We will focus on 2D arrays in this discussion, as most of what we will be working with is 2D.

There are significant differences between np.dot() and np.matmul() in higher than 2-D space, so while the `rules` below can be considered `guidelines` for 2-D and below, they are `unbreakable rules` in 3-D and higher spaces.

We recommend, therefore, that you apply the rules in all dimensions, so that you never run into issues.

In [None]:
import numpy as np

### np.multiply() function

Use this function to return the element-wise multiplication of two arrays.

The arrays must be identical in their shapes (same number of rows and columns in each).

If you have not yet watched the Understanding Array Shapes video in the Topic 10 Module on Canvas/edX, please do so. It provides foundational material required for this discussion.

Documentation link:  https://numpy.org/doc/stable/reference/generated/numpy.multiply.html

Good detailed explanation of the multiply() function:  https://www.sharpsightlabs.com/blog/numpy-multiply/


**If you are going to be required to do an element-wise multiplication of two (or more) matrices in the class, you will be told that this is what you want to do, either directly or via a hint.**

![np_multiply.png](https://github.com/gt-cse-6040/bootcamp/blob/main/Module%201/Session%206/np_multiply.png?raw=1)

In [None]:
# let's look at an example
A = np.array([[1,2,3], [4,5,6]])
B = np.array([[1,2,3], [4,5,6]])

print("Matrix A is:\n",A)
print("Matrix B is:\n",B)

C = np.multiply(A,B)
print("Matrix multiplication of matrix A and B is:\n",C)

#### Questions on np.multiply()?

## Now let's look at matrix multiplication conceptually.

### Matrix multiplication returns the "matrix product" of two given arrays.

### What is the definition of the "matrix product"?

Fundamentally, it is a binary operation that produces a matrix from two matrices. For matrix multiplication, the number of columns in the first matrix must be equal to the number of rows in the second matrix. The resulting matrix, known as the matrix product, has the number of rows of the first and the number of columns of the second matrix.
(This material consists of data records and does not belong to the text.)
/-! ### Heads: composition, layers and commit (chapters 1, 9 and 10) -/

/-- What a head configuration fixes, Table 9.1, with the anchor of R15. -/
structure HeadCfg where
  scan       : Bool                    -- MODE
  forerunner : Nat
  rateN      : Nat
  rateD      : Nat
  anchor     : Nat                     -- A
  anchorF    : Nat                     -- a
  lead       : Nat                     -- L
  guard      : Nat                     -- G
  canvasW    : Nat
  canvasH    : Nat
  ports      : Nat                     -- mask
  channels   : Nat                     -- mask
  comp       : List Nat                -- COMP_EXH0 to 2
  peak       : Nat
  bg         : List Nat                -- three working values
  prims      : List Nat                -- PRIM_R, PRIM_G, PRIM_B, WHITE
  f0         : List Nat := []          -- F_0 as its block named it, and as R16 moved it (R207)
  deriving DecidableEq, Repr

/-- The conversion tables of a layer (Table 9.5): matrices A and B, nine coefficients and three offsets each,
and the LUT, three times 4,096 entries. -/
structure ConvTables where
  matA : List Int
  matB : List Int
  lut  : List Nat
  deriving DecidableEq, Repr

/-- One layer's state, Table 9.4. -/
structure Layer where
  enable   : Bool
  srcFlow  : Bool
  hidden   : Bool                      -- FALLBACK_HIDDEN
  full     : Bool                      -- FULL_RANGE
  blend    : Nat
  source   : Nat                       -- exhibit handle, or flow context when srcFlow
  z        : Nat
  tf       : Nat
  enc      : Nat
  hset     : Nat
  vset     : Nat
  srcX     : Nat
  srcY     : Nat
  srcW     : Nat
  srcH     : Nat
  dstX     : Int
  dstY     : Int
  dstW     : Nat
  dstH     : Nat
  alpha    : Nat
  tables   : ConvTables
  fill     : List Nat
  key      : List Nat
  deriving DecidableEq, Repr

/-- One phase of a coefficient set: layer, set, phase and its eight taps (R241). -/
structure CoefPhase where
  layer : Nat
  set   : Nat
  phase : Nat
  taps  : List Int
  deriving DecidableEq, Repr

/-- A shadow of a head (R228): what LAYER_SET, COEF_LOAD, DITHER_LOAD, SCAN_PROFILE_LOAD and R207 wrote. -/
structure Shadow where
  layers  : List (Nat × Layer)
  coefs   : List CoefPhase
  dither  : List (Nat × List Nat)      -- tile, 65,536 entries
  profile : Option (List Int)          -- slow-axis profile p_0 to p_(POINTS-1) (R347)
  guard   : Option Nat
  peak    : Option Nat
  bg      : Option (List Nat)
  prims   : Option (List Nat)
  deriving DecidableEq, Repr

/-- One write that waits in the open shadow, with its ring and the stamp at which it completed (R228). -/
structure ShadowWrite where
  ring   : Nat
  at_    : Nat
  shadow : Shadow
  deriving DecidableEq, Repr

/-- A commit waiting for its CSE (R229): the frame it names, late where its target is another already. -/
structure PendCommit where
  desc  : Desc
  frame : Nat
  late  : Bool
  group : Option Nat                   -- GROUP_ID of a group commit
  deriving DecidableEq, Repr

structure Sealed where
  target  : Nat
  shadow  : Shadow
  commits : List PendCommit
  deriving DecidableEq, Repr

/-- Validation outcome of a video layer in force (Table 10.1, Table 10.4). -/
structure ScalerStat where
  widthIn  : Nat
  d        : Nat                       -- 1, 2 or 4
  reason   : Nat
  hset     : Nat
  vset     : Nat
  hstep    : Nat
  vstep    : Nat
  deriving DecidableEq, Repr

/-- What a layer reads in the frame in force: the exhibit and its frame number, none for its fallback. -/
structure Taken where
  layer  : Nat
  handle : Option Nat
  number : Nat
  run    : Bool                        -- within an unbroken run of unavailable frames (R189)
  deriving DecidableEq, Repr

/-- A Vitrine setting (Table 9.7) waiting for its CSE. -/
structure VitSet where
  desc    : Option Desc                -- none: from the management bus
  flags   : Nat
  canvasW : Nat
  canvasH : Nat
  key     : Nat
  db      : Nat
  deriving DecidableEq, Repr

structure Vitrine where
  content : Bool                       -- CONTENT_EN
  mask    : Bool                       -- MASK_EN
  bank    : Nat                        -- active bank
  gate    : Bool
  loaded  : Bool
  canvasW : Nat
  canvasH : Nat
  factors : List (List Nat)            -- two tables of 256 factors, [] stands for all 4,096
  pending : List VitSet
  deriving DecidableEq, Repr

/-- The composition pipe of a head. -/
structure Pipe where
  cfg       : Option HeadCfg
  nextRate  : Option (Nat × Nat × Nat × Nat)   -- frame m, N, D, L waiting for F_m (R207)
  reAt      : Option Nat               -- F* when F_m moves to it: a frame-lock re-anchor (R522)
  forms     : List Nat                 -- block offsets whose value came from the profile (R102, R108)
  cls       : Nat
  count     : Nat                      -- compose count at the next CSE (R209)
  frame     : Nat                      -- CMP_HEADk_FRAME
  cse       : Nat                      -- CMP_HEADk_CSE
  composing : Bool                     -- between a CSE and its retire fence
  composed  : List (Nat × Nat)         -- frame and compose count of the three frames composed last, newest first (R209)
  retired   : Nat                      -- stamp of the last retire fence
  late      : Nat
  gapMin    : Nat
  fence     : Nat                      -- ADM_FENCEk
  layers    : List (Nat × Layer)       -- in force
  coefs     : List CoefPhase           -- in force; a phase not listed is bilinear (R244)
  dither    : List (Nat × List Nat)    -- in force; a tile not listed is BN1 (R258)
  openSh    : List ShadowWrite         -- the open shadow, oldest write first (R228)
  sealed_   : List Sealed              -- at most two
  frMap     : List (Nat × Nat)         -- generic layer to layer code (R219)
  decim     : Nat                      -- mask
  disabled  : Nat                      -- mask of layers disabled by the commit in force
  scaler    : List ScalerStat          -- four
  taken     : List Taken
  lbErr     : Nat
  releasing : Option (Desc × Nat)      -- HEAD_RELEASE and the frame not composed
  stopping  : Bool                     -- revoked, stops at its next CSE (R29)
  shift     : List Int                 -- the TIMELINE_SHIFTs owed at the head's next flip, oldest first (R18)
  parkDue   : Option (Nat × Nat × Nat) -- PARK owed once dark: port mask, channel mask, cause
  flipped   : Nat                      -- last frame whose first flip has been reached
  flipAny   : Bool
  flips     : List (Nat × Nat)         -- frame and stamp of the last three first flips reached, newest first (R15)
  bg0       : List Nat                 -- BG in force for composition
  safeDark  : Bool                     -- the head's ports send no plane and no pass mark after a freeze (R438)
  deriving DecidableEq, Repr

/-! ### Recipes and the Press (chapter 11), motion rendering (chapter 12) -/

structure ArrayEnt where
  ports : Nat
  seq   : Nat
  cls   : Nat
  wx    : Nat
  wy    : Nat
  ww    : Nat
  wh    : Nat
  deriving DecidableEq, Repr

structure Slot where
  seq    : Nat
  order  : Nat
  prim   : Nat
  bit    : Nat
  amp    : Nat
  settle : Nat
  offset : Nat
  onTime : Nat
  deriving DecidableEq, Repr

/-- A validated Recipe: Tables 11.2 to 11.4, or Tables 14.1 and 14.2 in scan-line mode. -/
structure Recipe where
  id      : Nat
  stores  : List Nat
  dither  : Nat
  tiles   : Nat
  seqs    : Nat
  depth   : List Nat
  depthR  : List Nat
  chans   : List Nat
  arrays  : List ArrayEnt
  slots   : List Slot
  scan    : List Nat                   -- scan-line header fields (R341), [] in plane mode
  red     : Bool                       -- form at its admission (R272)
  first   : Nat                        -- the frame from which it was applied (R269)
  dark    : List (Nat × Nat × Nat)     -- its RECIPE_SLOT_DARK slots: first dark frame, sequence, order (R276)
  deriving DecidableEq, Repr

structure MotionCfg where
  source  : Nat
  ref     : Nat
  confMin : Nat
  occThr  : Nat
  band    : Nat
  fields  : List Nat
  pyrs    : List Nat
  deriving DecidableEq, Repr

/-- What the Press works from in frame n, as it stood when the frame was begun (R25, R256, R258, R284). -/
structure PressEnv where
  k      : Nat
  c      : HeadCfg
  n      : Nat
  cnt    : Nat                         -- compose count of frame n
  motion : Option MotionCfg            -- in force with a usable field
  band   : Nat                         -- BAND of the motion rendering in force, usable field or not, 0 with none (R285)
  prev   : Bool                        -- prev_ok
  dither : List (Nat × List Nat)
  vit    : Vitrine
  mix    : List Int                    -- E as loaded at PSE
  errs   : PressErr                    -- failed reads met (R276, R296)
  deriving DecidableEq, Repr
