/-- CSE_n (R20, R207). -/
def Pipe.cseAt (p : Pipe) (n : Nat) : Nat :=
  match p.cfg, p.nextRate with
  | some c, some x => if x.1 < n then (c.rebase x p.reAt).cse n else c.cse n
  | some c, none => c.cse n
  | none, _ => 0

/-- The first frame whose CSE is at or after t. -/
def Pipe.firstCse (p : Pipe) (t : Nat) : Nat :=
  match p.cfg, p.nextRate with
  | some c, some x => if c.firstCse t ≤ x.1 then c.firstCse t else max (x.1 + 1) ((c.rebase x p.reAt).firstCse t)
  | some c, none => c.firstCse t
  | none, _ => 0

/-- The first frame whose first flip is at or after t. -/
def Pipe.firstFlip (p : Pipe) (t : Nat) : Nat :=
  match p.cfg, p.nextRate with
  | some c, some x => if c.firstFlip t < x.1 then c.firstFlip t else max x.1 ((c.rebase x p.reAt).firstFlip t)
  | some c, none => c.firstFlip t
  | none, _ => 0

/-- The first frame whose guard a stamp meets (R229). -/
def Pipe.meets (p : Pipe) (t : Nat) : Nat := p.firstCse (t + (p.cfg.elim 0 (·.guard)))

/-- The frame whose CSE comes last at or before t, if any. -/
def Pipe.lastCse (p : Pipe) (t : Nat) : Option Nat :=
  match p.firstCse (t + 1) with
  | 0 => none
  | n + 1 => some n

/-- P_min: the nominal period rounded down (R263). -/
def HeadCfg.pmin (c : HeadCfg) : Nat := sec * c.rateD / max 1 c.rateN

/-- Whether a head is configured. -/
def configured (s : State) (k : Nat) : Bool := (headOf s k).pipe.cfg.isSome

/-- The heads that are configured, of a mask; 0 names every head where `zeroAll`. -/
def namedHeads (mask : Nat) : List Nat := if mask = 0 then List.range 8 else bitsOf mask 8

/-- The head that owns a channel (R12). -/
def chanOwner (s : State) (c : Nat) : Option Nat :=
  (List.range 8).find? fun k => (headOf s k).pipe.cfg.any fun h => bitOf h.channels c

/-- The head that owns a port (R12). -/
def portHead (s : State) (p : Nat) : Option Nat :=
  (List.range 8).find? fun k => (headOf s k).pipe.cfg.any fun h => bitOf h.ports p

/-! ### The address space (R420 to R422) -/

/-- Usable capacity in bytes (R420). -/
def usable (s : State) : Nat := s.hbm.m * 805306368

/-- Slot and byte within its pseudo-channel of an address (R421). -/
def decodeAddr (s : State) (a : Nat) : Nat × Nat :=
  let g := regField s 0x00B00004 0 4
  let m := max 1 s.hbm.m
  let b := a / 2 ^ g
  (b % m, b / m * 2 ^ g + a % 2 ^ g)

/-- The pseudo-channel that holds an address. -/
def pcOf (s : State) (a : Nat) : MapSlot := s.hbm.map.getD (decodeAddr s a).1 (Reset.mapSlot 0)

/-- The grain blocks a range touches, by their first addresses: the first one of each slot (R421). -/
def blocksOf (s : State) (a n : Nat) : List Nat :=
  let g := 2 ^ regField s 0x00B00004 0 4
  if n = 0 then []
  else (List.range (min ((a + n - 1) / g - a / g + 1) (max 1 s.hbm.m))).map fun i => (a / g + i) * g

/-! ### The stored bytes and their Class S code (R460 to R471) -/

/-- Insert a cell in rising order of address; zero bytes are not listed. -/
def putCell (a : Nat) (v : Byte) : List (Nat × Byte) → List (Nat × Byte)
  | [] => if v = 0 then [] else [(a, v)]
  | e :: l =>
    if a < e.1 then (if v = 0 then e :: l else (a, v) :: e :: l)
    else if a = e.1 then (if v = 0 then l else (a, v) :: l)
    else e :: putCell a v l

/-- The canonical form of memory: addresses strictly rising, no zero byte listed. -/
def cellsWf : List (Nat × Byte) → Bool
  | [] => true
  | [e] => e.2 != 0
  | e :: f :: l => e.2 != 0 && decide (e.1 < f.1) && cellsWf (f :: l)

/-- The canonical form of the HBM contents. -/
abbrev Memory.wf (m : List (Nat × Byte)) : Prop := cellsWf m = true

def putCells : Nat → List Byte → List (Nat × Byte) → List (Nat × Byte)
  | _, [], m => m
  | a, b :: bs, m => putCells (a + 1) bs (putCell a b m)

/-- A stored byte: an address nothing has written reads as the fill of step 5, zero (R481). -/
def rawByte (s : State) (a : Nat) : Byte := (getKey a s.hbm.cells).getD 0

/-- XOR of a list of bits. -/
def xorAll (l : List Bool) : Bool := l.foldl Bool.xor false

/-- The Class L bit of a byte: the XOR of its data bits (R461). -/
def parityL (b : Byte) : Bool := xorAll ((List.range 8).map b.getLsbD)

def laneCell (v : Bool) : Byte := if v then 1 else 0

/-- The stored ECC lane bit of a byte (R446). -/
def laneBit (s : State) (a : Nat) : Bool := (getKey a s.hbm.lanes).any (· = 1)

/-- The addresses in one of two rising lists only. -/
def onlyOne : List Nat → List Nat → List Nat
  | [], l => l
  | a :: as, l =>
    let (less, rest) := l.span (· < a)
    less ++ (if rest.head? = some a then onlyOne as rest.tail else a :: onlyOne as rest)

/-- The bytes of a list of addresses whose data and lane bit disagree (R461). -/
def oddBytes (cells lanes : List (Nat × Byte)) : List Nat :=
  onlyOne ((cells.filter fun e => parityL e.2).map (·.1)) ((lanes.filter fun e => e.2 = 1).map (·.1))

/-- Every byte of HBM whose nine bits have odd parity: a Class L byte among them reads as uncorrectable (R460, R461). -/
def badBytes (s : State) : List Nat := oddBytes s.hbm.cells s.hbm.lanes

/-- Bytes are stored with the lane bits that R461 gives them. -/
def storeRaw (a : Nat) (bs : List Byte) (s : State) : State :=
  { s with hbm := { s.hbm with
    cells := putCells a bs s.hbm.cells, lanes := putCells a (bs.map fun b => laneCell (parityL b)) s.hbm.lanes } }

/-- One byte is stored with the inverted lane bit (R463). -/
def storeOdd (a : Nat) (b : Byte) (s : State) : State :=
  { s with hbm := { s.hbm with cells := putCell a b s.hbm.cells, lanes := putCell a (laneCell !(parityL b)) s.hbm.lanes } }

/-- The check field c4:c0 of a data byte (R462). -/
def checkField (b : Byte) : Nat :=
  let x := fun l : List Nat => xorAll (l.map b.getLsbD)
  let c := [x [0, 1, 3, 4, 6], x [0, 2, 3, 5, 6], x [1, 2, 3, 7], x [4, 5, 6, 7]]
  let c4 := Bool.xor (x [0, 1, 2, 3, 4, 5, 6, 7]) (xorAll c)
  bit (c.getD 0 false) + 2 * bit (c.getD 1 false) + 4 * bit (c.getD 2 false) + 8 * bit (c.getD 3 false) + 16 * bit c4

/-- The data bit at a Hamming position; none for a check bit (R462). -/
def hammingBit (pos : Nat) : Option Nat :=
  match pos with
  | 3 => some 0
  | 5 => some 1
  | 6 => some 2
  | 7 => some 3
  | 9 => some 4
  | 10 => some 5
  | 11 => some 6
  | 12 => some 7
  | _ => none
If `a` is an `*m × n*` matrix and `b` is an `*n × p*` matrix, then the matrix product

**c = ab**

is defined to be the *m × p* matrix such that:

![case_1_summation.png](https://github.com/gt-cse-6040/bootcamp/blob/main/Module%201/Session%206/case_1_summation.png?raw=1)

Each value of the resulting matrix, `c`, is the `dot product` of the `*i*th` row of `a` and the `*j*th` column of `b`.

The matrix itself is called the **dot product matrix**.

**`Why is dot product useful?`**

What the dot product formula is really saying is that take two vectors of equal length (each dimension is 1, n). We multiply each term in list A by the corresponding term in list B and then add all n terms together.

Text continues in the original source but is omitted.